I really appreciate your comments.

Olugbenga

HMac's picture

olugbenga -
One other thought. This thread made me go back to John Lucht's book overnight. On a related topic (pp.162-163), he talks about how there are three factors to consider when a job isn't right for you:

1. Wrong job
2. Wrong location
3. Wrong money

I'm not suggesting you directly apply these three (chances are that at least two of the three were fine in your example). What made me remember this approach was how it dovetails with the whole concept of "fit" - it's NOT about YOU - so there's no reason to feel defensive - it's about [i]the fit.[/i]

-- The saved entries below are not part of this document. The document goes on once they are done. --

@[simp] theorem takeId_wgs : (s.takeId).wgs = s.wgs := rfl
@[simp] theorem takeId_cores : (s.takeId).cores = s.cores := rfl
@[simp] theorem takeId_quads : (s.takeId).quads = s.quads := rfl
@[simp] theorem takeId_mem : (s.takeId).mem = s.mem := rfl
@[simp] theorem takeId_slices : (s.takeId).slices = s.slices := rfl
@[simp] theorem takeId_hbms : (s.takeId).hbms = s.hbms := rfl
@[simp] theorem takeId_ops : (s.takeId).ops = s.ops := rfl
@[simp] theorem takeId_walks : (s.takeId).walks = s.walks := rfl
@[simp] theorem takeId_walkCache : (s.takeId).walkCache = s.walkCache := rfl
@[simp] theorem takeId_pageReqs : (s.takeId).pageReqs = s.pageReqs := rfl
@[simp] theorem takeId_objs : (s.takeId).objs = s.objs := rfl
@[simp] theorem takeId_ordAccs : (s.takeId).ordAccs = s.ordAccs := rfl
@[simp] theorem takeId_contribs : (s.takeId).contribs = s.contribs := rfl
@[simp] theorem takeId_results : (s.takeId).results = s.results := rfl
@[simp] theorem takeId_joins : (s.takeId).joins = s.joins := rfl
@[simp] theorem takeId_waiters : (s.takeId).waiters = s.waiters := rfl
@[simp] theorem takeId_episodes : (s.takeId).episodes = s.episodes := rfl
@[simp] theorem takeId_words : (s.takeId).words = s.words := rfl
@[simp] theorem takeId_frozenChans : (s.takeId).frozenChans = s.frozenChans := rfl
@[simp] theorem takeId_flits : (s.takeId).flits = s.flits := rfl
@[simp] theorem takeId_parts : (s.takeId).parts = s.parts := rfl
@[simp] theorem takeId_batons : (s.takeId).batons = s.batons := rfl
@[simp] theorem takeId_grids : (s.takeId).grids = s.grids := rfl
@[simp] theorem takeId_nodes : (s.takeId).nodes = s.nodes := rfl
@[simp] theorem takeId_pacer : (s.takeId).pacer = s.pacer := rfl
@[simp] theorem takeId_qcbs : (s.takeId).qcbs = s.qcbs := rfl
@[simp] theorem takeId_qcbsOut : (s.takeId).qcbsOut = s.qcbsOut := rfl
@[simp] theorem takeId_harts : (s.takeId).harts = s.harts := rfl
@[simp] theorem takeId_packets : (s.takeId).packets = s.packets := rfl
@[simp] theorem takeId_hubWaits : (s.takeId).hubWaits = s.hubWaits := rfl
@[simp] theorem takeId_funcs : (s.takeId).funcs = s.funcs := rfl
@[simp] theorem takeId_relParts : (s.takeId).relParts = s.relParts := rfl
@[simp] theorem takeId_rhctl : (s.takeId).rhctl = s.rhctl := rfl
@[simp] theorem takeId_frzlog : (s.takeId).frzlog = s.frzlog := rfl
@[simp] theorem takeId_frzWho : (s.takeId).frzWho = s.frzWho := rfl
@[simp] theorem takeId_ports : (s.takeId).ports = s.ports := rfl
@[simp] theorem takeId_switchesDown : (s.takeId).switchesDown = s.switchesDown := rfl
@[simp] theorem takeId_groupsDown : (s.takeId).groupsDown = s.groupsDown := rfl
@[simp] theorem takeId_namedFailures : (s.takeId).namedFailures = s.namedFailures := rfl
@[simp] theorem takeId_heardFrom : (s.takeId).heardFrom = s.heardFrom := rfl
@[simp] theorem takeId_badWords : (s.takeId).badWords = s.badWords := rfl
@[simp] theorem takeId_leftOut : (s.takeId).leftOut = s.leftOut := rfl
@[simp] theorem takeId_telemetry : (s.takeId).telemetry = s.telemetry := rfl
@[simp] theorem takeId_caps : (s.takeId).caps = s.caps := rfl
@[simp] theorem takeId_boot : (s.takeId).boot = s.boot := rfl
@[simp] theorem takeId_clk : (s.takeId).clk = s.clk := rfl
@[simp] theorem takeId_agenda : (s.takeId).agenda = s.agenda := rfl
@[simp] theorem takeId_cur : (s.takeId).cur = s.cur := rfl
@[simp] theorem takeId_runs : (s.takeId).runs = s.runs := rfl
@[simp] theorem takeId_issuedAt : (s.takeId).issuedAt = s.issuedAt := rfl
@[simp] theorem takeId_free : (s.takeId).free = s.free := rfl
@[simp] theorem takeId_ids : (s.takeId).ids = s.ids + 1 := rfl
@[simp] theorem takeId_sent : (s.takeId).sent = s.sent := rfl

wendii - I'm really glad you chimed in on this, because I had one other thought - I'm wondering if there may be some "recruiter error" on this...Maybe the candidate was poorly matched to the opportunity.

olugbenga: As you ask about the fit and seek input from the recruiter, just keep in the back of your mind that the matching may not have been that good - the recuriter might have been trying to "squeeze" you to fit the worng job, the wrong money, the wrong culture, whatever...

Finally, yes, you might just have been a lousy candidate :wink: or underperformed on the interview...It's human to think that it's YOU - when it might be any number of other things.

The One Best Solution: More Interviews! At More Opportunities! With More Employers!

Good luck,
-Hugh

kklogic's picture

Olugbenga,

I agree with Hugh's comments about fit. We're interviewing for a position right now - and this is our key differentiator. We have some candidates with better experience, but their personalities won't mesh with the ones we have on staff now.

We are a weird bunch of people - quirky, tell-it-like-it-is, corporate-speak hating, Type A, performance-driven, etc. So, there are people we've interviewed that would have been perfect for a very uptight corporate environment that just aren't for us. Try to keep this in mind if you hear any "fit" feedback.